Content starts
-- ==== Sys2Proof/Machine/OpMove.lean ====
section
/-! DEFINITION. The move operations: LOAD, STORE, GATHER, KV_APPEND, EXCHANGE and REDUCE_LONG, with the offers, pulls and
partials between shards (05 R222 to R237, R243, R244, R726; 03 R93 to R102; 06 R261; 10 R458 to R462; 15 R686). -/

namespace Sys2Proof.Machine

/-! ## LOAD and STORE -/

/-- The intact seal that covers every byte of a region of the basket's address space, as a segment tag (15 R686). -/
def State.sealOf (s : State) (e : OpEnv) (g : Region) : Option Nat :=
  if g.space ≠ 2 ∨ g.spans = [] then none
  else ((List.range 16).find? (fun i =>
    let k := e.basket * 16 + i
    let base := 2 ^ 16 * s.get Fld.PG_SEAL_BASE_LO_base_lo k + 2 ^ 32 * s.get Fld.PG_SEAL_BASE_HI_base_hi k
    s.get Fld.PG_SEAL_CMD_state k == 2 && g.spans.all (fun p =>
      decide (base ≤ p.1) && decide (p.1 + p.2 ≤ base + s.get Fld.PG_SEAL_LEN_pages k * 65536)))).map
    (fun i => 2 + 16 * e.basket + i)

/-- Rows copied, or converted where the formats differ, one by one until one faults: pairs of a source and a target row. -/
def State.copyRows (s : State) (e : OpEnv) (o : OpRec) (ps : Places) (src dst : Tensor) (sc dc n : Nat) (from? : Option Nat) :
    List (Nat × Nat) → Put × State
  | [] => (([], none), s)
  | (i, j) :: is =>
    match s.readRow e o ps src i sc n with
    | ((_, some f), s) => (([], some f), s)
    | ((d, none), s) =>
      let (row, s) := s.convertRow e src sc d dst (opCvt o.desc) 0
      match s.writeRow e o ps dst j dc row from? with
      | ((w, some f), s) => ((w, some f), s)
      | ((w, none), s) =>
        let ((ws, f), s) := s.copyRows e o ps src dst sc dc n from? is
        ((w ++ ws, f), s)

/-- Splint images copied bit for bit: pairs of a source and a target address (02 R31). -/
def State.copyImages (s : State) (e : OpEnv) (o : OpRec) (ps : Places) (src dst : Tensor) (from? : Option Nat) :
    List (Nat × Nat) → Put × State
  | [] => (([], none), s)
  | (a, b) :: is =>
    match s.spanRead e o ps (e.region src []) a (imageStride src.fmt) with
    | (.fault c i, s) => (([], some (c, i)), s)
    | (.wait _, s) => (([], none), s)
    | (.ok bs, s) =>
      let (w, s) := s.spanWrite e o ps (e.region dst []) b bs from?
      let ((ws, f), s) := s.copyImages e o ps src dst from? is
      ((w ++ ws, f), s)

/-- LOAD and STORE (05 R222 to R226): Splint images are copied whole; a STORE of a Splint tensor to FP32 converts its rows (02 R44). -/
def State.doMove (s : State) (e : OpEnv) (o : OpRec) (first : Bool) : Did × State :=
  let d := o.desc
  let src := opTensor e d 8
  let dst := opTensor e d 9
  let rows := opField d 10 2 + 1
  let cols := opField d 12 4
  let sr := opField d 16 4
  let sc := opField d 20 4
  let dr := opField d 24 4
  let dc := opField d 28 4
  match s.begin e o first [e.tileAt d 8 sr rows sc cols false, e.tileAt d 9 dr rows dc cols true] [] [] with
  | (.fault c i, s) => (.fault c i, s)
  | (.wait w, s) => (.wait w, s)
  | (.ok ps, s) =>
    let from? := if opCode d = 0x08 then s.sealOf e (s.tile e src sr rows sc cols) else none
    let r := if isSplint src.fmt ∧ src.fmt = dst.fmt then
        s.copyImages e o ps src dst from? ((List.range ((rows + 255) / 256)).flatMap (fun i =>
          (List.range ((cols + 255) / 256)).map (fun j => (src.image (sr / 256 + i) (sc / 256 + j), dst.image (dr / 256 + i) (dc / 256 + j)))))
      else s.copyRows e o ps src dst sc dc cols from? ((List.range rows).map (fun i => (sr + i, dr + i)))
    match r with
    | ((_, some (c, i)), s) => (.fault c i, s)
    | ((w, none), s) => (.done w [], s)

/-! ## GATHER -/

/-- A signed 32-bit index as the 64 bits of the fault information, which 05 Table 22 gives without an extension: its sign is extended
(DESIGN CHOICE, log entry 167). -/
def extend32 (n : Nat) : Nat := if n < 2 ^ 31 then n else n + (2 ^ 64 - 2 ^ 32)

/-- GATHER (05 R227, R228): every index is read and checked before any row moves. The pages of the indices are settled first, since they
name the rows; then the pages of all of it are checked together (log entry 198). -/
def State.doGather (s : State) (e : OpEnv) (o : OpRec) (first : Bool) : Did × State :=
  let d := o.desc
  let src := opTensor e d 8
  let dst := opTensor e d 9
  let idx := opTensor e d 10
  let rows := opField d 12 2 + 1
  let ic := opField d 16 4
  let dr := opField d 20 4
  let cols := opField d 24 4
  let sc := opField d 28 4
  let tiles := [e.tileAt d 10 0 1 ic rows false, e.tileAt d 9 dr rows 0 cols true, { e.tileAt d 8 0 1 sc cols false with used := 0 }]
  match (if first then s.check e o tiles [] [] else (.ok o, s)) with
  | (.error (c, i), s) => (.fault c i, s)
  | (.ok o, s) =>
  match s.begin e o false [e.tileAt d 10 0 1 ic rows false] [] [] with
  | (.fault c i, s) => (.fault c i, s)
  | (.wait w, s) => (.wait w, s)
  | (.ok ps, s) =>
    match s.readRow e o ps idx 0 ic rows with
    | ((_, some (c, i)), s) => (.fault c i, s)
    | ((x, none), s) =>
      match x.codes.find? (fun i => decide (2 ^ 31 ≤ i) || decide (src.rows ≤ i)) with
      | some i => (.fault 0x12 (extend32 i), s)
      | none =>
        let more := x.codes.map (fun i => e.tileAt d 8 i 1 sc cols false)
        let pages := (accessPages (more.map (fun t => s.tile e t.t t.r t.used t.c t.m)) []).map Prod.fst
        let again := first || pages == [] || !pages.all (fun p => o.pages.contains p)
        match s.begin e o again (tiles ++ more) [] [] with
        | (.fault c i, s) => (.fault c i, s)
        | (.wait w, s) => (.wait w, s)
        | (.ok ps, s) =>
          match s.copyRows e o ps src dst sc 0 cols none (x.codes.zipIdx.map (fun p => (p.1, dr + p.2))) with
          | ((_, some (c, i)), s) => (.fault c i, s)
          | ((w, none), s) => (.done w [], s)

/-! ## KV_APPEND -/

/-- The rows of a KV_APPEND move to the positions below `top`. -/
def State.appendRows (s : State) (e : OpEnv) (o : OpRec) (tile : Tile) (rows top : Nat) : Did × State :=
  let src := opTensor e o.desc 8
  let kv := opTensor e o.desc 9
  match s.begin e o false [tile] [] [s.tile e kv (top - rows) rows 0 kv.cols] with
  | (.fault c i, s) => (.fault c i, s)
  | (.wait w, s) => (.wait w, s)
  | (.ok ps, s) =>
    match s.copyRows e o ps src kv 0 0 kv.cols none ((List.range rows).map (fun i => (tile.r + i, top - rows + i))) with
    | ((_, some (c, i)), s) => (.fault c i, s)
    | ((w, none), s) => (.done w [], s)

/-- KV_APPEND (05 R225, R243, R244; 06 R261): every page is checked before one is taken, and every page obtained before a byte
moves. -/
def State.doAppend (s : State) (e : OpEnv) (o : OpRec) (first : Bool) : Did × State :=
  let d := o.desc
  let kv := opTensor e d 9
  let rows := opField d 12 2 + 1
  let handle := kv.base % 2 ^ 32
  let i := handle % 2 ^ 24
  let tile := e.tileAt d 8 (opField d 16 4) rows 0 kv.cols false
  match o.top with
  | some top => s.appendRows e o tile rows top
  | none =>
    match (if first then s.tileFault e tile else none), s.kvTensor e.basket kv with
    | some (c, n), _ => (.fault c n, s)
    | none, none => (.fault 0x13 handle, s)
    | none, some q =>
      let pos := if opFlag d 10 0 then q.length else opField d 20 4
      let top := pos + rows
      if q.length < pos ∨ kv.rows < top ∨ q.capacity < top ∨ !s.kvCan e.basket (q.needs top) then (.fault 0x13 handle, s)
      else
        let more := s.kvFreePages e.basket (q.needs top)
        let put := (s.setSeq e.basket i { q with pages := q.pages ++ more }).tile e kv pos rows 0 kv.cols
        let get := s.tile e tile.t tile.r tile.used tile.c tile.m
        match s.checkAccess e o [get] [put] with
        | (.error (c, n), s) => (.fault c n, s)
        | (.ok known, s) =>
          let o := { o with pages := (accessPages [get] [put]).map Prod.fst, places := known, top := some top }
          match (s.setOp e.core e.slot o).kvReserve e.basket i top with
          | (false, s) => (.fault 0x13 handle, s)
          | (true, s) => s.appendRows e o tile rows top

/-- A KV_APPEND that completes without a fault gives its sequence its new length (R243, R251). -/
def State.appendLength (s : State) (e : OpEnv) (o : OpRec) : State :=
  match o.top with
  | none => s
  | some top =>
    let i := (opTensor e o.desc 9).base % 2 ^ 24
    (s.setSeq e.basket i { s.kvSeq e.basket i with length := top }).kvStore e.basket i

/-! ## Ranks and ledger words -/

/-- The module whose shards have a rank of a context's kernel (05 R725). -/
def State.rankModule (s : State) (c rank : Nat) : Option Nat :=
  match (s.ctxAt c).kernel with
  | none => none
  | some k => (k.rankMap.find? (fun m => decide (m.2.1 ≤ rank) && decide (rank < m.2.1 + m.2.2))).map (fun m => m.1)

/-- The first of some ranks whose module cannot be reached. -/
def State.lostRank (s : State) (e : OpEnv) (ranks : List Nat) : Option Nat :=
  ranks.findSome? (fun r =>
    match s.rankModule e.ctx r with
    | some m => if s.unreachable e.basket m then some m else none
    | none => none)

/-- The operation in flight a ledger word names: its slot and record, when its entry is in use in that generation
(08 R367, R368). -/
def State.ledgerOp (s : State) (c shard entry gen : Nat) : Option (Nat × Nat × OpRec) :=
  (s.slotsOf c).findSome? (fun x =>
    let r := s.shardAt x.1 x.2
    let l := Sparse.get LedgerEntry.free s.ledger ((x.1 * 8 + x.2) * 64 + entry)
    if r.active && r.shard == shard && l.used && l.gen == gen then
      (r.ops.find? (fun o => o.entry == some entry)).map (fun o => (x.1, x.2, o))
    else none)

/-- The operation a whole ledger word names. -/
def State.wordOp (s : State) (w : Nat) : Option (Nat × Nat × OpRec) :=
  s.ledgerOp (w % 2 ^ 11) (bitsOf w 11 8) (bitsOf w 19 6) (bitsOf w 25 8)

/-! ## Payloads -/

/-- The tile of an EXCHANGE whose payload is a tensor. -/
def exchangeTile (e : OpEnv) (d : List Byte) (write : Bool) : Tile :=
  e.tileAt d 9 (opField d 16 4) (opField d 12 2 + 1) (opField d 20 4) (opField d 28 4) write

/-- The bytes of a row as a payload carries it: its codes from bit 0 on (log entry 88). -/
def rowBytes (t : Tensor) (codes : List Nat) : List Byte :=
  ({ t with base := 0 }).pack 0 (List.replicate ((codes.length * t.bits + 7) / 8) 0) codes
Content ends
**Assignment:**
Return only the lines spanning from the first line of the material through the line with "else ((List.range 16).find? (fun i =>", copied exactly, both ends kept.

**Output of the exercise:**
-- ==== Sys2Proof/Machine/OpMove.lean ====
section
/-! DEFINITION. The move operations: LOAD, STORE, GATHER, KV_APPEND, EXCHANGE and REDUCE_LONG, with the offers, pulls and
partials between shards (05 R222 to R237, R243, R244, R726; 03 R93 to R102; 06 R261; 10 R458 to R462; 15 R686). -/

namespace Sys2Proof.Machine

/-! ## LOAD and STORE -/

/-- The intact seal that covers every byte of a region of the basket's address space, as a segment tag (15 R686). -/
def State.sealOf (s : State) (e : OpEnv) (g : Region) : Option Nat :=
  if g.space ≠ 2 ∨ g.spans = [] then none
  else ((List.range 16).find? (fun i =>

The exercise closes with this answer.